Career highlights and awards
- American Association ERA leader (1891);

= Ed Crane (baseball) =

American baseball player (1862–1896)

Edward Nicholas Crane (May 27, 1862 – September 20, 1896), nicknamed Cannonball, was an American right-handed pitcher and outfielder in Major League Baseball for eight seasons. He played for the Boston Reds (1884), Providence Grays (1885), Buffalo Bisons (1885), Washington Nationals (1886), New York Giants (NL) (1888–89, 1892–93), New York Giants (PL) (1890), Cincinnati Kelly's Killers (1891), Cincinnati Reds (1891), and Brooklyn Grooms (1893). Crane was the first pitcher in the history of major league baseball to record 4 strikeouts in a single inning (New York Giants, 1888), and is one of the few players to play in four major leagues: the Union Association, the National League, the Players' League, and the American Association.

Born in Boston, Cannonball Crane was a man of uncommon strength. In his prime, he was described as "a giant in physical strength and proportions." He reportedly could throw a baseball 135 yards, farther than anyone else who played the game in his era. After his playing career ended, he died from what was officially declared an accidental overdose but was reported by others to have been a suicide.
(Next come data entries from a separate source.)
/-- Eyelet, memory and ordering, OPC 0x200 to 0x27F (R49). -/
def memRow (i : Nat) : Option Row :=
  match i with
  | 0x0 => some ⟨.none, fun d a b _ => (eyeOf d).bind fun yd => (rdOf a).bind fun ya => (rdOf b).bind fun yb => some (.openLine yd ya yb)⟩
  | 0x1 => some ⟨.none, fun d a b _ => (eyeOf d).bind fun yd => (rdOf a).bind fun ya => (rdOf b).bind fun yb => some (.openAcq yd ya yb)⟩
  | 0x2 => some ⟨.must, fun d a b lit => (finOf 64 d).bind fun yd => (finOf 64 a).bind fun ya => (rdOf b).bind fun yb => some (.openf yd ya yb (lit.getD 0))⟩
  | 0x3 => some ⟨.none, fun d a b _ => if a = 0 ∧ b = 0 then (eyeOf d).bind fun yd => some (.close yd) else none⟩
  | 0x4 => some ⟨.none, fun d a b _ => if b = 0 then (wrOf d).bind fun yd => (eyeOf a).bind fun ya => some (.eqry yd ya) else none⟩
  | 0x5 => some ⟨.none, fun d a b _ => if a = 0 ∧ b = 0 then (eyeOf d).bind fun yd => some (.erfr yd) else none⟩
  | 0x8 => some ⟨.none, fun d a b _ => (wrOf d).bind fun yd => (eyeOf a).bind fun ya => (immOf b).bind fun yb => some (.ldl .ub yd ya yb)⟩
  | 0x9 => some ⟨.none, fun d a b _ => (wrOf d).bind fun yd => (eyeOf a).bind fun ya => (immOf b).bind fun yb => some (.ldl .sb yd ya yb)⟩
  | 0xa => some ⟨.none, fun d a b _ => (wrOf d).bind fun yd => (eyeOf a).bind fun ya => (immOf b).bind fun yb => some (.ldl .uh yd ya yb)⟩
  | 0xb => some ⟨.none, fun d a b _ => (wrOf d).bind fun yd => (eyeOf a).bind fun ya => (immOf b).bind fun yb => some (.ldl .sh yd ya yb)⟩
  | 0xc => some ⟨.none, fun d a b _ => (wrOf d).bind fun yd => (eyeOf a).bind fun ya => (immOf b).bind fun yb => some (.ldl .w yd ya yb)⟩
  | 0xd => some ⟨.none, fun d a b _ => (wrOf d).bind fun yd => (eyeOf a).bind fun ya => (immOf b).bind fun yb => some (.ldl .d yd ya yb)⟩
  | 0x10 => some ⟨.none, fun d a b _ => (wrOf d).bind fun yd => (eyeOf a).bind fun ya => (rdOf b).bind fun yb => some (.ldlReg .ub yd ya yb)⟩
  | 0x11 => some ⟨.none, fun d a b _ => (wrOf d).bind fun yd => (eyeOf a).bind fun ya => (rdOf b).bind fun yb => some (.ldlReg .sb yd ya yb)⟩
  | 0x12 => some ⟨.none, fun d a b _ => (wrOf d).bind fun yd => (eyeOf a).bind fun ya => (rdOf b).bind fun yb => some (.ldlReg .uh yd ya yb)⟩
  | 0x13 => some ⟨.none, fun d a b _ => (wrOf d).bind fun yd => (eyeOf a).bind fun ya => (rdOf b).bind fun yb => some (.ldlReg .sh yd ya yb)⟩
  | 0x14 => some ⟨.none, fun d a b _ => (wrOf d).bind fun yd => (eyeOf a).bind fun ya => (rdOf b).bind fun yb => some (.ldlReg .w yd ya yb)⟩
  | 0x15 => some ⟨.none, fun d a b _ => (wrOf d).bind fun yd => (eyeOf a).bind fun ya => (rdOf b).bind fun yb => some (.ldlReg .d yd ya yb)⟩
  | 0x18 => some ⟨.none, fun d a b _ => (wrOf d).bind fun yd => (eyeOf a).bind fun ya => (immOf b).bind fun yb => some (.ldlAcq .ub yd ya yb)⟩
  | 0x19 => some ⟨.none, fun d a b _ => (wrOf d).bind fun yd => (eyeOf a).bind fun ya => (immOf b).bind fun yb => some (.ldlAcq .sb yd ya yb)⟩
  | 0x1a => some ⟨.none, fun d a b _ => (wrOf d).bind fun yd => (eyeOf a).bind fun ya => (immOf b).bind fun yb => some (.ldlAcq .uh yd ya yb)⟩
  | 0x1b => some ⟨.none, fun d a b _ => (wrOf d).bind fun yd => (eyeOf a).bind fun ya => (immOf b).bind fun yb => some (.ldlAcq .sh yd ya yb)⟩
  | 0x1c => some ⟨.none, fun d a b _ => (wrOf d).bind fun yd => (eyeOf a).bind fun ya => (immOf b).bind fun yb => some (.ldlAcq .w yd ya yb)⟩
  | 0x1d => some ⟨.none, fun d a b _ => (wrOf d).bind fun yd => (eyeOf a).bind fun ya => (immOf b).bind fun yb => some (.ldlAcq .d yd ya yb)⟩
  | 0x20 => some ⟨.none, fun d a b _ => (wrOf d).bind fun yd => (eyeOf a).bind fun ya => (rdOf b).bind fun yb => some (.ldlAcqReg .ub yd ya yb)⟩
  | 0x21 => some ⟨.none, fun d a b _ => (wrOf d).bind fun yd => (eyeOf a).bind fun ya => (rdOf b).bind fun yb => some (.ldlAcqReg .sb yd ya yb)⟩
  | 0x22 => some ⟨.none, fun d a b _ => (wrOf d).bind fun yd => (eyeOf a).bind fun ya => (rdOf b).bind fun yb => some (.ldlAcqReg .uh yd ya yb)⟩
  | 0x23 => some ⟨.none, fun d a b _ => (wrOf d).bind fun yd => (eyeOf a).bind fun ya => (rdOf b).bind fun yb => some (.ldlAcqReg .sh yd ya yb)⟩
  | 0x24 => some ⟨.none, fun d a b _ => (wrOf d).bind fun yd => (eyeOf a).bind fun ya => (rdOf b).bind fun yb => some (.ldlAcqReg .w yd ya yb)⟩
  | 0x25 => some ⟨.none, fun d a b _ => (wrOf d).bind fun yd => (eyeOf a).bind fun ya => (rdOf b).bind fun yb => some (.ldlAcqReg .d yd ya yb)⟩
  | 0x28 => some ⟨.none, fun d a b _ => (wrOf d).bind fun yd => (finOf 64 a).bind fun ya => (immOf b).bind fun yb => some (.ldlx .ub yd ya yb)⟩
  | 0x29 => some ⟨.none, fun d a b _ => (wrOf d).bind fun yd => (finOf 64 a).bind fun ya => (immOf b).bind fun yb => some (.ldlx .sb yd ya yb)⟩
  | 0x2a => some ⟨.none, fun d a b _ => (wrOf d).bind fun yd => (finOf 64 a).bind fun ya => (immOf b).bind fun yb => some (.ldlx .uh yd ya yb)⟩
  | 0x2b => some ⟨.none, fun d a b _ => (wrOf d).bind fun yd => (finOf 64 a).bind fun ya => (immOf b).bind fun yb => some (.ldlx .sh yd ya yb)⟩
  | 0x2c => some ⟨.none, fun d a b _ => (wrOf d).bind fun yd => (finOf 64 a).bind fun ya => (immOf b).bind fun yb => some (.ldlx .w yd ya yb)⟩
  | 0x2d => some ⟨.none, fun d a b _ => (wrOf d).bind fun yd => (finOf 64 a).bind fun ya => (immOf b).bind fun yb => some (.ldlx .d yd ya yb)⟩
  | 0x30 => some ⟨.none, fun d a b _ => (wrOf d).bind fun yd => (finOf 64 a).bind fun ya => (rdOf b).bind fun yb => some (.ldlxReg .ub yd ya yb)⟩
  | 0x31 => some ⟨.none, fun d a b _ => (wrOf d).bind fun yd => (finOf 64 a).bind fun ya => (rdOf b).bind fun yb => some (.ldlxReg .sb yd ya yb)⟩
  | 0x32 => some ⟨.none, fun d a b _ => (wrOf d).bind fun yd => (finOf 64 a).bind fun ya => (rdOf b).bind fun yb => some (.ldlxReg .uh yd ya yb)⟩
  | 0x33 => some ⟨.none, fun d a b _ => (wrOf d).bind fun yd => (finOf 64 a).bind fun ya => (rdOf b).bind fun yb => some (.ldlxReg .sh yd ya yb)⟩
  | 0x34 => some ⟨.none, fun d a b _ => (wrOf d).bind fun yd => (finOf 64 a).bind fun ya => (rdOf b).bind fun yb => some (.ldlxReg .w yd ya yb)⟩
  | 0x35 => some ⟨.none, fun d a b _ => (wrOf d).bind fun yd => (finOf 64 a).bind fun ya => (rdOf b).bind fun yb => some (.ldlxReg .d yd ya yb)⟩
  | 0x38 => some ⟨.none, fun d a b _ => (rdOf d).bind fun yd => (eyeOf a).bind fun ya => (immOf b).bind fun yb => some (.stl .b yd ya yb)⟩
  | 0x39 => some ⟨.none, fun d a b _ => (rdOf d).bind fun yd => (eyeOf a).bind fun ya => (immOf b).bind fun yb => some (.stl .h yd ya yb)⟩
  | 0x3a => some ⟨.none, fun d a b _ => (rdOf d).bind fun yd => (eyeOf a).bind fun ya => (immOf b).bind fun yb => some (.stl .w yd ya yb)⟩
  | 0x3b => some ⟨.none, fun d a b _ => (rdOf d).bind fun yd => (eyeOf a).bind fun ya => (immOf b).bind fun yb => some (.stl .d yd ya yb)⟩
  | 0x3c => some ⟨.none, fun d a b _ => (rdOf d).bind fun yd => (eyeOf a).bind fun ya => (rdOf b).bind fun yb => some (.stlReg .b yd ya yb)⟩
  | 0x3d => some ⟨.none, fun d a b _ => (rdOf d).bind fun yd => (eyeOf a).bind fun ya => (rdOf b).bind fun yb => some (.stlReg .h yd ya yb)⟩
  | 0x3e => some ⟨.none, fun d a b _ => (rdOf d).bind fun yd => (eyeOf a).bind fun ya => (rdOf b).bind fun yb => some (.stlReg .w yd ya yb)⟩
  | 0x3f => some ⟨.none, fun d a b _ => (rdOf d).bind fun yd => (eyeOf a).bind fun ya => (rdOf b).bind fun yb => some (.stlReg .d yd ya yb)⟩
  | 0x40 => some ⟨.none, fun d a b _ => (rdOf d).bind fun yd => (eyeOf a).bind fun ya => (immOf b).bind fun yb => some (.stlRel .b yd ya yb)⟩
  | 0x41 => some ⟨.none, fun d a b _ => (rdOf d).bind fun yd => (eyeOf a).bind fun ya => (immOf b).bind fun yb => some (.stlRel .h yd ya yb)⟩
  | 0x42 => some ⟨.none, fun d a b _ => (rdOf d).bind fun yd => (eyeOf a).bind fun ya => (immOf b).bind fun yb => some (.stlRel .w yd ya yb)⟩
  | 0x43 => some ⟨.none, fun d a b _ => (rdOf d).bind fun yd => (eyeOf a).bind fun ya => (immOf b).bind fun yb => some (.stlRel .d yd ya yb)⟩
  | 0x44 => some ⟨.none, fun d a b _ => (rdOf d).bind fun yd => (eyeOf a).bind fun ya => (rdOf b).bind fun yb => some (.stlRelReg .b yd ya yb)⟩
  | 0x45 => some ⟨.none, fun d a b _ => (rdOf d).bind fun yd => (eyeOf a).bind fun ya => (rdOf b).bind fun yb => some (.stlRelReg .h yd ya yb)⟩
  | 0x46 => some ⟨.none, fun d a b _ => (rdOf d).bind fun yd => (eyeOf a).bind fun ya => (rdOf b).bind fun yb => some (.stlRelReg .w yd ya yb)⟩
  | 0x47 => some ⟨.none, fun d a b _ => (rdOf d).bind fun yd => (eyeOf a).bind fun ya => (rdOf b).bind fun yb => some (.stlRelReg .d yd ya yb)⟩
  | 0x48 => some ⟨.none, fun d a b _ => (rdOf d).bind fun yd => (finOf 64 a).bind fun ya => (immOf b).bind fun yb => some (.stlx .b yd ya yb)⟩
  | 0x49 => some ⟨.none, fun d a b _ => (rdOf d).bind fun yd => (finOf 64 a).bind fun ya => (immOf b).bind fun yb => some (.stlx .h yd ya yb)⟩
  | 0x4a => some ⟨.none, fun d a b _ => (rdOf d).bind fun yd => (finOf 64 a).bind fun ya => (immOf b).bind fun yb => some (.stlx .w yd ya yb)⟩
  | 0x4b => some ⟨.none, fun d a b _ => (rdOf d).bind fun yd => (finOf 64 a).bind fun ya => (immOf b).bind fun yb => some (.stlx .d yd ya yb)⟩
  | 0x4c => some ⟨.none, fun d a b _ => (rdOf d).bind fun yd => (finOf 64 a).bind fun ya => (rdOf b).bind fun yb => some (.stlxReg .b yd ya yb)⟩
  | 0x4d => some ⟨.none, fun d a b _ => (rdOf d).bind fun yd => (finOf 64 a).bind fun ya => (rdOf b).bind fun yb => some (.stlxReg .h yd ya yb)⟩
  | 0x4e => some ⟨.none, fun d a b _ => (rdOf d).bind fun yd => (finOf 64 a).bind fun ya => (rdOf b).bind fun yb => some (.stlxReg .w yd ya yb)⟩
  | 0x4f => some ⟨.none, fun d a b _ => (rdOf d).bind fun yd => (finOf 64 a).bind fun ya => (rdOf b).bind fun yb => some (.stlxReg .d yd ya yb)⟩
  | 0x50 => some ⟨.none, fun d a b _ => (wrOf d).bind fun yd => (rdOf a).bind fun ya => (rdOf b).bind fun yb => some (.lock yd ya yb)⟩
  | 0x51 => some ⟨.none, fun d a b _ => if d = 0 then (rdOf a).bind fun ya => (rdOf b).bind fun yb => some (.unlk ya yb) else none⟩
  | 0x52 => some ⟨.none, fun d a b _ => if d = 0 then (rdOf a).bind fun ya => (rdOf b).bind fun yb => some (.prefl ya yb) else none⟩
  | 0x58 => some ⟨.none, fun d a b _ => if d = 0 ∧ a = 0 then (immOf b).bind fun yb => some (.waitcLd yb) else none⟩
  | 0x59 => some ⟨.none, fun d a b _ => if d = 0 ∧ a = 0 then (immOf b).bind fun yb => some (.waitcSt yb) else none⟩
  | 0x5a => some ⟨.must, fun d a b lit => (wrOf d).bind fun yd => (eyeOf a).bind fun ya => (rdOf b).bind fun yb => some (.atom yd ya yb (lit.getD 0))⟩
  | 0x5b => some ⟨.must, fun d a b lit => (wrOf d).bind fun yd => (eyeOf a).bind fun ya => (rdOf b).bind fun yb => some (.atomcas yd ya yb (lit.getD 0))⟩
  | 0x5c => some ⟨.must, fun d a b lit => if d = 0 then (eyeOf a).bind fun ya => (rdOf b).bind fun yb => some (.atomred ya yb (lit.getD 0)) else none⟩
  | 0x5d => some ⟨.none, fun d a b _ => if a = 0 ∧ b = 0 then (wrOf d).bind fun yd => some (.sealBatch yd) else none⟩
  | 0x5e => some ⟨.none, fun d a b _ => if d = 0 ∧ b = 0 then (rdOf a).bind fun ya => some (.waitb ya) else none⟩
  | 0x5f => some ⟨.must, fun d a b lit => if d = 0 then (rdOf a).bind fun ya => (rdOf b).bind fun yb => some (.flushr ya yb (lit.getD 0)) else none⟩
  | 0x60 => some ⟨.must, fun d a b lit => if d = 0 then (rdOf a).bind fun ya => (rdOf b).bind fun yb => some (.disc ya yb (lit.getD 0)) else none⟩
  | 0x61 => some ⟨.none, fun d a b _ => if b = 0 then (wrOf d).bind fun yd => (eyeOf a).bind fun ya => some (.tstv yd ya) else none⟩
  | 0x62 => some ⟨.none, fun d a b _ => (eyeOf d).bind fun yd => (rdOf a).bind fun ya => (rdOf b).bind fun yb => some (.openv yd ya yb)⟩
  | 0x68 => some ⟨.must, fun d a b lit => (wrOf d).bind fun yd => (rdOf a).bind fun ya => (rdOf b).bind fun yb => some (.bsdef yd ya yb (lit.getD 0))⟩
  | 0x69 => some ⟨.none, fun d a b _ => if d = 0 ∧ b = 0 then (rdOf a).bind fun ya => some (.bsfree ya) else none⟩
  | 0x6a => some ⟨.must, fun d a b lit => (eyeOf d).bind fun yd => (rdOf a).bind fun ya => (rdOf b).bind fun yb => some (.opent yd ya yb (lit.getD 0))⟩
  | 0x6b => some ⟨.none, fun d a b _ => (rdOf d).bind fun yd => (eyeOf a).bind fun ya => (rdOf b).bind fun yb => some (.vads yd ya yb)⟩
  | 0x6c => some ⟨.none, fun d a b _ => if d = 0 ∧ b = 0 then (rdOf a).bind fun ya => some (.bsdrn ya) else none⟩
  | 0x6d => some ⟨.must, fun d a b lit => if b = 0 then (wrOf d).bind fun yd => (rdOf a).bind fun ya => some (.bsqry yd ya (lit.getD 0)) else none⟩
  | _ => none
== Early years (1884–87) ==
Cannonball debuted in April 1884 with the Boston Reds of the Union Association. He played in 101 games for the Reds, including 57 as an outfielder and 42 as a catcher. As a rookie, he was among the UA league leaders in most batting categories, with 12 home runs (2nd in the UA), a .451 slugging percentage (4th in the UA), 193 total bases (4th in the USA), 41 extra base hits (5th in the UA), 59 runs (7th in the UA), 122 hits (8th in the UA), and a .285 batting average (10th in the UA).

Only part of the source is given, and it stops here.